Porträt

laut.de-Biographie

Eagle*Seagull

Eine der gefragtesten Indiebands der Vereinigten Staaten heißt Eagle*Seagull. Mit ihrer Dreifaltigkeit aus Folk, Country und melancholischem Indie macht sich das Sextett viele Freunde.

Die fünf Jungens plus Mädel stammen aus Lincoln, Nebraska und sind damit unmittelbar in der Nähe von Saddle Creek-Land aufgewachsen: Gründer, Songwriter und Leadsänger Eli Mardock, J.J. Idt (Gitarre, Banjo), Mike Overfield (Bass), Carrie Butler (Violine, Keyboard), Austin Skiles (Gitarre) und Britt Hayes (Drums).

Nach der Bandgründung geben sich Mike, Eli und J.J. erst mal einen deftigen Countrytouch. Durch das Zutun neuer Bandmitglieder respektive Instrumente gewinnt der Sound später an weiteren Facetten. Im Oktober 2004 als Band komplett finden erste Gigs in Lincoln und Omaha statt. Später folgen regelmäßige Konzerte in der Nebraska-Szene. Eagle*Seagull machen sich langsam aber sicher einen Namen.

Dann tritt Brian Vaughan ins Bandleben ein. Der frühere Praktikant bei Sub Pop und Saddle Creek gründete in Nashville sein eigenes Label Paper Garden Records und nimmt die sechs Indierocker unter Vertrag.
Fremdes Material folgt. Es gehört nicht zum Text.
theorem Traces.recordClaim (h : Traces reply s t) {session : Option Session} {outcome : RecOutcome} : Traces reply s (t.recordClaim d session outcome) := by
  unfold State.recordClaim
  split
  · exact h
  · split
    · refine Traces.updDrive ?_ (fun k => ⟨k.loaded, k.volume⟩)
      unfold State.putRecord
      dsimp only
      refine Traces.updDrive (Traces.updAccount ?_) (fun k => ⟨k.loaded, k.volume⟩)
      exact h.of_parts rfl (fun b => by cases b <;> rfl) rfl rfl rfl
    · exact h

theorem Traces.endClaim (h : Traces reply s t) : Traces reply s (t.endClaim d) := by
  unfold State.endClaim
  split
  · exact h
  · have hended {c : Nat} : Traces reply s ((t.updDrive d (fun x => { x with claim := none })).countClaimEnd c) := by
      unfold State.countClaimEnd
      refine Traces.notify (Traces.updAccount (Traces.updDrive h ?_))
      exact fun k => ⟨k.loaded, k.volume⟩
    unfold State.dropClaimed
    split
    · exact hended.updRequest (fun _ k => k)
    · exact hended

theorem Traces.giveUpClaim (h : Traces reply s t) {outcome : RecOutcome} : Traces reply s (t.giveUpClaim d outcome) := by
  unfold State.giveUpClaim
  exact Traces.ite (Traces.setDriveState h.recordClaim.stopLoadTimer.endClaim nofun) h.recordClaim.stopLoadTimer.endClaim.restDrive

theorem Traces.loseClaim (h : Traces reply s t) : Traces reply s (t.loseClaim d) := by
  unfold State.loseClaim
  dsimp only
  refine Traces.notify (Traces.setDriveState h.recordClaim.stopLoadTimer.endClaim ?_)
  nofun

theorem Traces.placeFailed (h : Traces reply s t) : Traces reply s (t.placeFailed d) := by
  have hfailed : Traces reply s (t.updDrive d (fun x => { x with placeExpected := false })) := h.updDrive (fun k => ⟨k.loaded, k.volume⟩)
  unfold State.placeFailed
  exact Traces.ite hfailed (Traces.ite hfailed.giveUpClaim (Traces.ite hfailed.loseClaim hfailed))

theorem Traces.unload (h : Traces reply s t) : Traces reply s (t.unload d) := by
  unfold State.unload
  split
  · exact Traces.startReleaseTimer (Traces.setDriveState h.stopLabelTimer.startPulse nofun)
  · exact h.stopLabelTimer.startPulse
  · exact Traces.startReleaseTimer (Traces.setDriveState h.stopLabelTimer.stopLoadTimer.startPulse nofun)
  · exact h.stopLabelTimer.notify
  all_goals exact h

end Sys2Proof.Machine
end

section
/-! PROOFS. What an operation inside a step leaves can be traced back: the orders and the arms. -/

namespace Sys2Proof.Machine

variable {s t u : State} {reply : Reply} {a : ArmId} {d : Fin 16} {e : Nat} {tag : Half} {r : Request} {o : Order} {id : Nat}

/-! ### Orders -/

theorem Traces.unreserve (h : Traces reply s t) : Traces reply s (t.unreserve id) := by
  unfold State.unreserve
  exact Traces.foldl (fun _ _ k => Traces.ite k.updStation.notify k) _ h

theorem Traces.reserveDest (h : Traces reply s t) {p : Option Place} : Traces reply s (t.reserveDest id p) := by
  unfold State.reserveDest
  split
  · exact h.updStation
  · exact h

theorem Traces.bindOrder (h : Traces reply s t) : Traces reply s (t.bindOrder id) := by
  unfold State.bindOrder
  split
  · exact h
  · dsimp only
    split
    · exact h.updOrder.notify
    · exact h.updOrder

theorem Traces.bindUnbound (h : Traces reply s t) : Traces reply s t.bindUnbound := by
  unfold State.bindUnbound
  exact Traces.foldl (fun _ _ k => Traces.ite k.bindOrder k) _ h

theorem Traces.createOrder (h : Traces reply s t) {kind : OrderKind} {source dest : Option Place} {volume : Option Nat} {own : Option Half}
    {legs : List Leg} {arm : Option ArmId} (hu : t.createOrder kind source dest volume own legs arm = some (u, id)) : Traces reply s u := by
  unfold State.createOrder at hu
  split at hu
  · dsimp only at hu
    obtain ⟨rfl, rfl⟩ := Prod.mk.inj (Option.some.inj hu)
    have hpool {x : List Order} {n : Nat} : Traces reply s ({ t with sch := { t.sch with pool := x, nextId := n } } : State) :=
      h.of_parts rfl (fun b => by cases b <;> rfl) rfl rfl rfl
    split
    · exact hpool.reserveDest.notify
    · exact hpool.reserveDest.bindOrder
  · nomatch hu

theorem Traces.createCarry (h : Traces reply s t) {kind : OrderKind} {source dest : Place} {own : Option Half}
    (hu : t.createCarry kind source dest e own = some (u, id)) : Traces reply s u := h.createOrder hu

theorem Traces.createImport (h : Traces reply s t) {p : Fin 8} (hu : t.createImport p = some u) : Traces reply s u := by
  unfold State.createImport at hu
  obtain ⟨⟨w, id⟩, hw, rfl⟩ := Option.map_eq_some_iff.mp hu
  exact (h.createOrder hw).updStation

theorem Traces.ensureRecover (h : Traces reply s t) : Traces reply s (t.ensureRecover a) := by
  unfold State.ensureRecover
  split
  · exact h
  · dsimp only
    split
    · rename_i hw
      exact h.createOrder hw
    · exact h

theorem Traces.untake (h : Traces reply s t) : Traces reply s (t.untake a) := by
  refine Traces.notify (Traces.updArm h.withdrawClaim ?_)
  exact fun k => k

theorem Traces.removeOrder (h : Traces reply s t) : Traces reply s (t.removeOrder id) := by
  unfold State.removeOrder
  dsimp only
  split
  · exact h.untake.dropOrder.unreserve
  · exact h.dropOrder.unreserve

theorem Traces.rebindOrders (h : Traces reply s t) : Traces reply s (t.rebindOrders a) := by
  unfold State.rebindOrders
  exact Traces.foldl (fun _ _ k => Traces.ite (Traces.bindOrder (Traces.ite k.untake k)) k) _ h

theorem Traces.createOwedRecover (h : Traces reply s t) : Traces reply s (t.createOwedRecover d) := by
  unfold State.createOwedRecover
  split
  · exact h
  · split
    · exact h.oweRecover
    · split
      · exact h.oweRecover
      · split
        · exact h
        · split
          · rename_i hw
            exact (h.createCarry hw).oweRecover
          · exact h

theorem Traces.createOwedRecovers (h : Traces reply s t) : Traces reply s t.createOwedRecovers := by
  unfold State.createOwedRecovers
  exact Traces.ite (Traces.foldl (fun _ _ k => k.createOwedRecover) _ h) h

/-! ### The arm ports -/

theorem Traces.putOnLine (h : Traces reply s t) {f : ArmFrame} : Traces reply s (t.putOnLine a f) := by
  unfold State.putOnLine
  dsimp only
  split
  iterate 3 exact Traces.updArm h.setArmPort (fun k => k)
  exact h.setArmPort

theorem Traces.sendArm (h : Traces reply s t) {f : ArmFrame} : Traces reply s (t.sendArm a f) := by
  unfold State.sendArm
  dsimp only
  split
  · exact h.putOnLine
  · exact h.setArmPort

theorem Traces.dropLegs (h : Traces reply s t) : Traces reply s (t.dropLegs a) := by
  unfold State.dropLegs
  exact Traces.foldl (fun _ _ k => k.placeFailed) _ h.setArmPort

/-! ### Order ends -/

theorem Traces.enterOutOfService (h : Traces reply s t) {ask : Bool} : Traces reply s (t.enterOutOfService a ask) := by
  have hleft : Traces reply s (((t.withdrawClaim a).updArm a (fun x => { x with
      state := if (t.arm a).state = .unhomed then .unhomed else .outOfService, order := none, leg := none, move := none, linger := none,
      inserted := false, limitMark := false }))) := by
    refine Traces.updArm h.withdrawClaim (fun k => ?_)
    rw [State.withdrawClaim_arm]
    by_contra hout
    exact nomatch (if_neg hout).symm.trans k
  unfold State.enterOutOfService
  exact Traces.ite hleft.setHomingOwed.rebindOrders.askEquipment hleft.setHomingOwed.rebindOrders

theorem Traces.closeOrder (h : Traces reply s t) {ok door : Bool} {cause : Option Cause} {leg : Option Leg} :
    Traces reply s (t.closeOrder id ok cause door leg) := by
  unfold State.closeOrder
  split
  · exact h
  · rename_i closed _
    have hdropped : Traces reply s (if closed.kind = .handIn then t.dropOrder id else (t.dropOrder id).unreserve id) :=
      Traces.ite h.dropOrder h.dropOrder.unreserve
    exact Traces.ite hdropped.notify.notify.notify.notify hdropped.notify.notify.notify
Ein Jahr nach dem ersten Gig veröffentlichen Eagle*Seagull im Oktober 2005 ihr gleichnamiges Debütalbum, das in diversen Internetforen für Furore sorgt.

Wenige Monate später ist die Band schon so beliebt, dass weitere Auflagen nachgepresst werden. Nachdem die Platte auch in Europa auf reges Interesse stößt, wird für Herbst 2006 eine Tour anberaumt, die allerdings erst im Februar des folgenden Jahres stattfindet.

Es folgt - nach dem Konkurs des deutschen labels Lado - eine längere Durststrecke, in der in Europa allein Eli Mardock gelegentlich solo zu hören ist. Dem zweiten Album der Adler-Möwe attestieren Kritiker verkrampfte Überambition.